Idmapping mounts handle a wide range of long standing use-cases. Here
are just a few:
- Idmapped mounts make it possible to easily share files between
multiple users or multiple machines especially in complex
scenarios. For example, idmapped mounts will be used in the
implementation of portable home directories in
systemd-homed.service(8) where they allow users to move their home
directory to an external storage device and use it on multiple
computers where they are assigned different uids and gids. This
effectively makes it possible to assign random uids and gids at
login time.
- It is possible to share files from the host with unprivileged
containers without having to change ownership permanently through
chown(2).
- It is possible to idmap a container's rootfs and without having to
mangle every file. For example, Chromebooks use it to share the
user's Download folder with their unprivileged containers in their
Linux subsystem.
- It is possible to share files between containers with
non-overlapping idmappings.
- Filesystem that lack a proper concept of ownership such as fat can
use idmapped mounts to implement discretionary access (DAC)
permission checking.
- They allow users to efficiently changing ownership on a per-mount
basis without having to (recursively) chown(2) all files. In
contrast to chown (2) changing ownership of large sets of files is
instantenous with idmapped mounts. This is especially useful when
ownership of a whole root filesystem of a virtual machine or
container is changed. With idmapped mounts a single syscall
mount_setattr syscall will be sufficient to change the ownership of
all files.
- Idmapped mounts always take the current ownership into account as
idmappings specify what a given uid or gid is supposed to be mapped
to. This contrasts with the chown(2) syscall which cannot by itself
take the current ownership of the files it changes into account. It
simply changes the ownership to the specified uid and gid. This is
especially problematic when recursively chown(2)ing a large set of
files which is commong with the aforementioned portable home
directory and container and vm scenario.
- Idmapped mounts allow to change ownership locally, restricting it
to specific mounts, and temporarily as the ownership changes only
apply as long as the mount exists.
Several userspace projects have either already put up patches and
pull-requests for this feature or will do so should you decide to pull
this:
- systemd: In a wide variety of scenarios but especially right away
in their implementation of portable home directories.
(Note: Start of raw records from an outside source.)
theorem Canonical.spdmMeasurements : Canonical.Statement (.spdmMeasurements) := ⟨rfl, rfl⟩

theorem Canonical.spdmKeyExchange : Canonical.Statement (.spdmKeyExchange) := ⟨rfl, rfl⟩

theorem Canonical.spdmFinish : Canonical.Statement (.spdmFinish) := ⟨rfl, rfl⟩

theorem Canonical.spdmKeyUpdate : Canonical.Statement (.spdmKeyUpdate) := ⟨rfl, rfl⟩

theorem Canonical.spdmEndSession : Canonical.Statement (.spdmEndSession) := ⟨rfl, rfl⟩

theorem Canonical.hangPoll (part : Nat) (region : Nat) (others : List (Nat × Bool)) : Canonical.Statement (.hangPoll part region others) := ⟨rfl, rfl⟩

theorem Canonical.stopWavePackage : Canonical.Statement (.stopWavePackage) := ⟨rfl, rfl⟩

theorem Canonical.stopReport : Canonical.Statement (.stopReport) := ⟨rfl, rfl⟩

theorem Canonical.drainPoll (part : Nat) (region : Nat) (others : List DrainAns) : Canonical.Statement (.drainPoll part region others) := ⟨rfl, rfl⟩

theorem Canonical.regionError : Canonical.Statement (.regionError) := ⟨rfl, rfl⟩

theorem Canonical.regionRollback : Canonical.Statement (.regionRollback) := ⟨rfl, rfl⟩

theorem Canonical.markerWaveStart (part : Nat) (region : Nat) : Canonical.Statement (.markerWaveStart part region) := ⟨rfl, rfl⟩

theorem Canonical.sinkWaveReport : Canonical.Statement (.sinkWaveReport) := ⟨rfl, rfl⟩

theorem Canonical.waveCompletionBroadcast : Canonical.Statement (.waveCompletionBroadcast) := ⟨rfl, rfl⟩

theorem Canonical.linkDownReport : Canonical.Statement (.linkDownReport) := ⟨rfl, rfl⟩

theorem Canonical.illegal (slot : BitVec 3) (w : BitVec 32) : Canonical.Statement (.illegal slot w) := ⟨rfl, rfl⟩

theorem Canonical.softError (t : SoftTarget) : Canonical.Statement (.softError t) := ⟨rfl, rfl⟩

theorem Canonical.mmpbLoadDone (k : Nat) (c : Bool) : Canonical.Statement (.mmpbLoadDone k c) := ⟨rfl, rfl⟩

theorem Canonical.arrayInterlockExpiry (k : Nat) (c : Bool) (row : Option Nat) : Canonical.Statement (.arrayInterlockExpiry k c row) := ⟨rfl, rfl⟩

theorem Canonical.arp (ip : BitVec 32) : Canonical.Statement (.arp ip) := ⟨rfl, rfl⟩

theorem Canonical.neighbourDiscovery (ip : BitVec 128) : Canonical.Statement (.neighbourDiscovery ip) := ⟨rfl, rfl⟩

theorem Canonical.boundaryScan (tms : Bool) (tdi : Bool) : Canonical.Statement (.boundaryScan tms tdi) := ⟨rfl, rfl⟩

theorem Canonical.powerLoss : Canonical.Statement (.powerLoss) := ⟨rfl, rfl⟩

end Sys2Proof.Laws
end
https://systemd.io/HOME_DIRECTORY/
- container runtimes: containerd, runC, LXD:To share data between
host and unprivileged containers, unprivileged and privileged
containers, etc. The pull request for idmapped mounts support in
containerd, the default Kubernetes runtime is already up for quite
a while now: https://github.com/containerd/containerd/pull/4734
- The virtio-fs developers and several users have expressed interest
in using this feature with virtual machines once virtio-fs is
ported.
- ChromeOS: Sharing host-directories with unprivileged containers.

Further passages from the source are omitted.